ちなみにカーフェは一口齧って以降は辛くて二口目は口に入れていない。
美味いのだが辛いのだ。唇がピリピリして口内は痛い。
それにしてもこのアホ娘は……。
アレで話を逸らせたとは一ミリも思ってはいなかったし聞かれるとは思っていたが、まさかこんな外で兎の肉を食いながらとは全く思っていなかった。
自分が作った罠が成功して腹が肉で満たされたから気になりだしたのか?
この数か月一緒に暮らしてミルカの思考回路が大体理解出来てきたカーフェはあり得る……と、話してもらえると疑わない、真っすぐな目で此方を見つめるミルカを見返す。
口の周りが肉汁まみれで汚い。
「……何にせよ、まず口を拭け。汚い」
「うん」
「袖で拭くな」
素直に頷いたミルカは横着に袖でゴシゴシと口の周りを拭いたか思えば、手元の肉を見てまた肉を頬張り、そしてまた口の周りを油まみれにして袖で拭うというループをし始めた。
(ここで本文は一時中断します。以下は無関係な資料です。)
theorem keeps_writeHev (s t) (a0) (a1) (a2) (a3) (h : Keeps s t) : KeepsW s (writeHev a0 a1 a2 a3 t) := by
  unfold writeHev
  (try extract_lets); (repeat' (first | assumption | with_reducible apply KeepsW.no | with_reducible apply keeps_entryWrite | with_reducible apply keeps_writeOutRelease | with_reducible apply keeps_onDev | with_reducible apply keeps_poundWrite | with_reducible apply KeepsW.ok | split | (intro _) | extract_lets | simp only [keeps_mk, keeps_arb]))

theorem keeps_hevcStop (s t) (a0) (h : Keeps s t) : Keeps s (hevcStop a0 t) := by
  unfold hevcStop
  (try extract_lets); (repeat' (first | assumption | with_reducible apply KeepsW.no | with_reducible apply keeps_poolCmd | with_reducible apply keeps_onDev | with_reducible apply keeps_poundWrite | with_reducible apply KeepsW.ok | split | (intro _) | extract_lets | simp only [keeps_mk, keeps_arb] | dsimp +zetaDelta only))

theorem keeps_outputFrame (s t) (a0) (h : Keeps s t) : Keeps s (outputFrame a0 t) := by
  unfold outputFrame
  (try extract_lets); (repeat' (first | assumption | with_reducible apply KeepsW.no | with_reducible apply keeps_onDev | with_reducible apply keeps_poundWrite | with_reducible apply KeepsW.ok | split | (intro _) | extract_lets | simp only [keeps_mk, keeps_arb]))

theorem keeps_writeOut (s t) (a0) (a1) (a2) (a3) (h : Keeps s t) : KeepsW s (writeOut a0 a1 a2 a3 t) := by
  unfold writeOut
  (try extract_lets); (repeat' (first | assumption | with_reducible apply KeepsW.no | with_reducible apply keeps_entryWrite | with_reducible apply keeps_onDev | with_reducible apply keeps_poundWrite | with_reducible apply KeepsW.ok | split | (intro _) | extract_lets | simp only [keeps_mk, keeps_arb]))

theorem keeps_poisonRecord (s t) (a0) (h : Keeps s t) : Keeps s (poisonRecord a0 t) := by
  unfold poisonRecord
  (try extract_lets); (repeat' (first | assumption | with_reducible apply KeepsW.no | with_reducible apply keeps_updateRecord | with_reducible apply keeps_onDev | with_reducible apply keeps_poundWrite | with_reducible apply KeepsW.ok | with_reducible apply Keeps.foldl | split | (intro _) | extract_lets | simp only [keeps_mk, keeps_arb]))

theorem keeps_poisonReads (s t) (a0) (a1) (h : Keeps s t) : Keeps s (poisonReads a0 a1 t) := by
  unfold poisonReads
  (try extract_lets); (repeat' (first | assumption | with_reducible apply KeepsW.no | with_reducible apply keeps_poisonRecord | with_reducible apply keeps_onDev | with_reducible apply keeps_poundWrite | with_reducible apply KeepsW.ok | with_reducible apply Keeps.foldl | split | (intro _) | extract_lets | simp only [keeps_mk, keeps_arb]))

theorem keeps_poisonLine (s t) (a0) (h : Keeps s t) : Keeps s (poisonLine a0 t) := by
  unfold poisonLine
  (try extract_lets); (repeat' (first | assumption | with_reducible apply KeepsW.no | with_reducible apply keeps_onDev | with_reducible apply keeps_poundWrite | with_reducible apply KeepsW.ok | split | (intro _) | extract_lets | simp only [keeps_mk, keeps_arb]))

theorem keeps_readUncorrectable (s t) (a0) (a1) (a2) (h : Keeps s t) : Keeps s (readUncorrectable a0 a1 a2 t) := by
  unfold readUncorrectable
  (try extract_lets); (repeat' (first | assumption | with_reducible apply KeepsW.no | with_reducible apply keeps_poisonRecord | with_reducible apply keeps_poisonLine | with_reducible apply keeps_onDev | with_reducible apply keeps_poundWrite | with_reducible apply KeepsW.ok | split | (intro _) | extract_lets | simp only [keeps_mk, keeps_arb] | dsimp +zetaDelta only))

theorem keeps_migratorRead (s t) (a0) (a1) (a2) (a3) (h : Keeps s t) : Keeps s (migratorRead a0 a1 a2 a3 t) := by
  unfold migratorRead
  (try extract_lets); (repeat' (first | assumption | with_reducible apply KeepsW.no | with_reducible apply keeps_poisonLine | with_reducible apply keeps_onDev | with_reducible apply keeps_poundWrite | with_reducible apply KeepsW.ok | split | (intro _) | extract_lets | simp only [keeps_mk, keeps_arb]))

theorem keeps_requesterRead (s t) (a0) (a1) (a2) (a3) (h : Keeps s t) : Keeps s (requesterRead a0 a1 a2 a3 t) := by
  unfold requesterRead
  (try extract_lets); (repeat' (first | assumption | with_reducible apply KeepsW.no | with_reducible apply keeps_readUncorrectable | with_reducible apply keeps_onDev | with_reducible apply keeps_poundWrite | with_reducible apply KeepsW.ok | split | (intro _) | extract_lets | simp only [keeps_mk, keeps_arb]))

theorem keeps_startTraining (s t) (h : Keeps s t) : Keeps s (startTraining t) := by
  exact keeps_onDev _ _ _ (keeps_nomem _ _ h)

theorem keeps_rebuildMap (s t) (h : Keeps s t) : Keeps s (rebuildMap t) := by
  unfold rebuildMap
  extract_lets x g
  split
  · exact h
  · exact ⟨h.1, fun _ => rfl, h.3, h.4⟩

theorem keeps_dramEffect (s t) (a0) (a1) (h : Keeps s t) : Keeps s (dramEffect a0 a1 t) := by
  unfold dramEffect
  cases a1 with
  | bytes b => exact keeps_onDev _ _ _ h
  | num n =>
    refine ite_keeps ?_ (ite_keeps ?_ ?_)
    · exact ite_keeps (keeps_startTraining _ _ h) h
    · exact keeps_onDev _ _ _ h
    · exact keeps_onDev _ _ _ h

theorem keeps_writeDram (s t) (a0) (a1) (a2) (h : Keeps s t) : KeepsW s (writeDram a0 a1 a2 t) := by
  unfold writeDram
  (try extract_lets); (repeat' (first | assumption | with_reducible apply KeepsW.no | with_reducible apply keeps_entryWrite | with_reducible apply keeps_dramEffect | with_reducible apply keeps_onDev | with_reducible apply keeps_poundWrite | with_reducible apply KeepsW.ok | split | (intro _) | extract_lets | simp only [keeps_mk, keeps_arb]))

theorem keeps_srcPoison (s t) (a0) (a1) (a2) (h : Keeps s t) : Keeps s (srcPoison a0 a1 a2 t) := by
  induction a0 generalizing a1 a2 t with
  | nil => exact h
  | cons x l ih =>
    cases x with
    | lit b => exact ih _ _ _ h
    | mem a len => exact ih _ _ _ (keeps_poisonReads _ _ _ _ h)

theorem keeps_pump (s t) (a0) (a1) (h : Keeps s t) : Keeps s (pump a0 a1 t) := by
  induction a1 generalizing t with
  | zero => exact h
  | succ n ih =>
    unfold pump
    extract_lets d l
    refine ite_keeps h ?_
    cases l.waiting.find? (fun k => l.credit k.ty && l.room k) with
    | some k => exact ih _ (keeps_onDev _ _ _ h)
    | none =>
      cases d.sourceCmd a0 with
      | none => exact h
      | some c => exact ite_keeps (ih _ (keeps_onDev _ _ _ (keeps_srcPoison _ _ _ _ _ h))) h

theorem keeps_portRun (s t) (a0) (h : Keeps s t) : Keeps s (portRun a0 t) := by
  unfold portRun
  (try extract_lets); (repeat' (first | assumption | with_reducible apply KeepsW.no | with_reducible apply keeps_pump | with_reducible apply keeps_onDev | with_reducible apply keeps_poundWrite | with_reducible apply KeepsW.ok | with_reducible apply Keeps.foldl | split | (intro _) | extract_lets | simp only [keeps_mk, keeps_arb]))

theorem keeps_ns5Read (s t) (a0) (h : Keeps s t) : Keeps s (ns5Read a0 t) := by
  unfold ns5Read
  (try extract_lets); (repeat' (first | assumption | with_reducible apply KeepsW.no | with_reducible apply keeps_poisonReads | with_reducible apply keeps_onDev | with_reducible apply keeps_poundWrite | with_reducible apply KeepsW.ok | with_reducible apply Keeps.foldl | split | (intro _) | extract_lets | simp only [keeps_mk, keeps_arb]))

theorem keeps_release (s t) (a0) (h : Keeps s t) : Keeps s (release a0 t) := by
  unfold release
  (try extract_lets); (repeat' (first | assumption | with_reducible apply KeepsW.no | with_reducible apply keeps_ns5Read | with_reducible apply keeps_onDev | with_reducible apply keeps_poundWrite | with_reducible apply KeepsW.ok | split | (intro _) | extract_lets | simp only [keeps_mk, keeps_arb]))

theorem keeps_advance (s t) (h : Keeps s t) : Keeps s (advance t) := by
  unfold advance
  refine Keeps.foldl _ (fun u x hu => keeps_portRun _ _ _ hu) _ _ ?_
  refine Keeps.foldl _ (fun u x hu => ?_) _ _ h
  exact ite_keeps (keeps_release _ _ _ hu) hu

theorem keeps_admitCmd (s t) (a0) (a1) (a2) (a3) (a4) (h : Keeps s t) : Keeps s (admitCmd a0 a1 a2 a3 a4 t) := by
  unfold admitCmd
  (try extract_lets); (repeat' (first | assumption | with_reducible apply KeepsW.no | with_reducible apply keeps_answer | with_reducible apply keeps_onDev | with_reducible apply keeps_poundWrite | with_reducible apply KeepsW.ok | split | (intro _) | extract_lets | simp only [keeps_mk, keeps_arb]))

theorem keeps_admitInvalid (s t) (a0) (h : Keeps s t) : Keeps s (admitInvalid a0 t) := by
  induction a0 generalizing t with
  | zero => exact h
  | succ n ih =>
    unfold admitInvalid
    cases t.dev.nextQueue with
    | none => exact h
    | some q =>
      dsimp -zeta only
      cases t.dev.front q.1 with
      | none => exact h
      | some x => exact ite_keeps h (ih _ (keeps_admitCmd _ _ _ _ _ _ _ h))

theorem keeps_admitNext (s t) (a0) (a1) (a2) (a3 : State → State) (_ : ∀ u, Keeps s u → Keeps s (a3 u)) (h : Keeps s t) :
    Keeps s (admitNext a0 a1 a2 a3 t) := by
  rename_i ha
  unfold admitNext
  extract_lets s0
  have h0 : Keeps s s0 := keeps_admitInvalid _ _ _ h
  clear_value s0
  cases s0.dev.nextQueue with
  | none => exact h0
  | some q =>
    dsimp -zeta only
    cases s0.dev.front q.1 with
    | none => exact h0
    | some x =>
      refine ite_keeps h0 ?_
      exact keeps_admitInvalid _ _ _ (keeps_advance _ _ (ha _ (keeps_admitCmd _ _ _ _ _ _ _ h0)))

theorem keeps_hostWrite (s t) (a0) (a1) (h : Keeps s t) : Keeps s (hostWrite a0 a1 t) := by
  unfold hostWrite
  extract_lets s1 rest s2 n
  have h1 : Keeps s s1 := ⟨h.1, h.2, fun x => wf_scatter _ _ _ _ (h.3 x), h.4⟩
  have h2 : Keeps s s2 := keeps_onDev _ _ _ h1
  clear_value s2
  refine ite_keeps (ite_keeps (keeps_onDev _ _ _ h2) (keeps_onDev _ _ _ h2)) (ite_keeps (keeps_onDev _ _ _ h2) ?_)
  clear_value rest
  cases a0.magEnd with
  | none => exact h2
  | some x =>
    cases rest with
    | nil => exact keeps_onDev _ _ _ h2
    | cons b l => exact h2

theorem keeps_hostFail (s t) (a0) (h : Keeps s t) : Keeps s (hostFail a0 t) := by
  unfold hostFail
  (try extract_lets); (repeat' (first | assumption | with_reducible apply KeepsW.no | with_reducible apply keeps_onDev | with_reducible apply keeps_poundWrite | with_reducible apply KeepsW.ok | split | (intro _) | extract_lets | simp only [keeps_mk, keeps_arb]))

theorem keeps_hostTransfer (s t) (a0) (a1) (a2) (h : Keeps s t) : Keeps s (hostTransfer a0 a1 a2 t) := by
  unfold hostTransfer
  cases t.dev.cmd? a0 with
  | none => exact h
  | some c =>
    have hf := keeps_advance _ _ (keeps_hostFail _ _ c h)
    refine ite_keeps h (ite_keeps (ite_keeps h (ite_keeps hf ?_)) (ite_keeps (ite_keeps hf ?_) ?_))
    · exact keeps_portRun _ _ _ (keeps_onDev _ _ _ h)
    · extract_lets r c1 sA
      have h1 : Keeps s sA := keeps_poisonReads _ _ _ _ h
      exact keeps_advance _ _ (keeps_hostWrite _ _ _ _ (keeps_onDev _ _ _ h1))
    · cases c.buf with
      | nil => exact h
      | cons b l => exact ite_keeps (keeps_advance _ _ (keeps_hostWrite _ _ _ _ h)) hf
何故そうなる。暗に一旦食べるの止めて聞く体制になれと言ったつもりだぞ――。
呆れた顔でミルカが三周目のループに入る前に、ズボンのポケットからよれたハンカチを取り出してミルカに渡す。大人しく受け取ったミルカが、今度は口の周りをハンカチで拭いては食べるという新たなループに移行したのを、だろうな、と何の感慨もない気持ちで見やる。
「……で、聞くんだな?」
「うん」
「端的に言えばコレが起因だ」
「?いつもカフェじぃが首から下げてるやつ?」
「そうだ。何に見える?」
カーフェは麻紐を引き上げて胸元からネックレスを取り出して見せた。ネックレスは森の中に差し込むわずかな光でもダイアモンドの如く美しく輝いていた。
カーフェが紐の先に付けられた揺れるソレをミルカの目の前に持ち上げると、ミルカはジッと見つめた。前のめりに興味津々な様子だ。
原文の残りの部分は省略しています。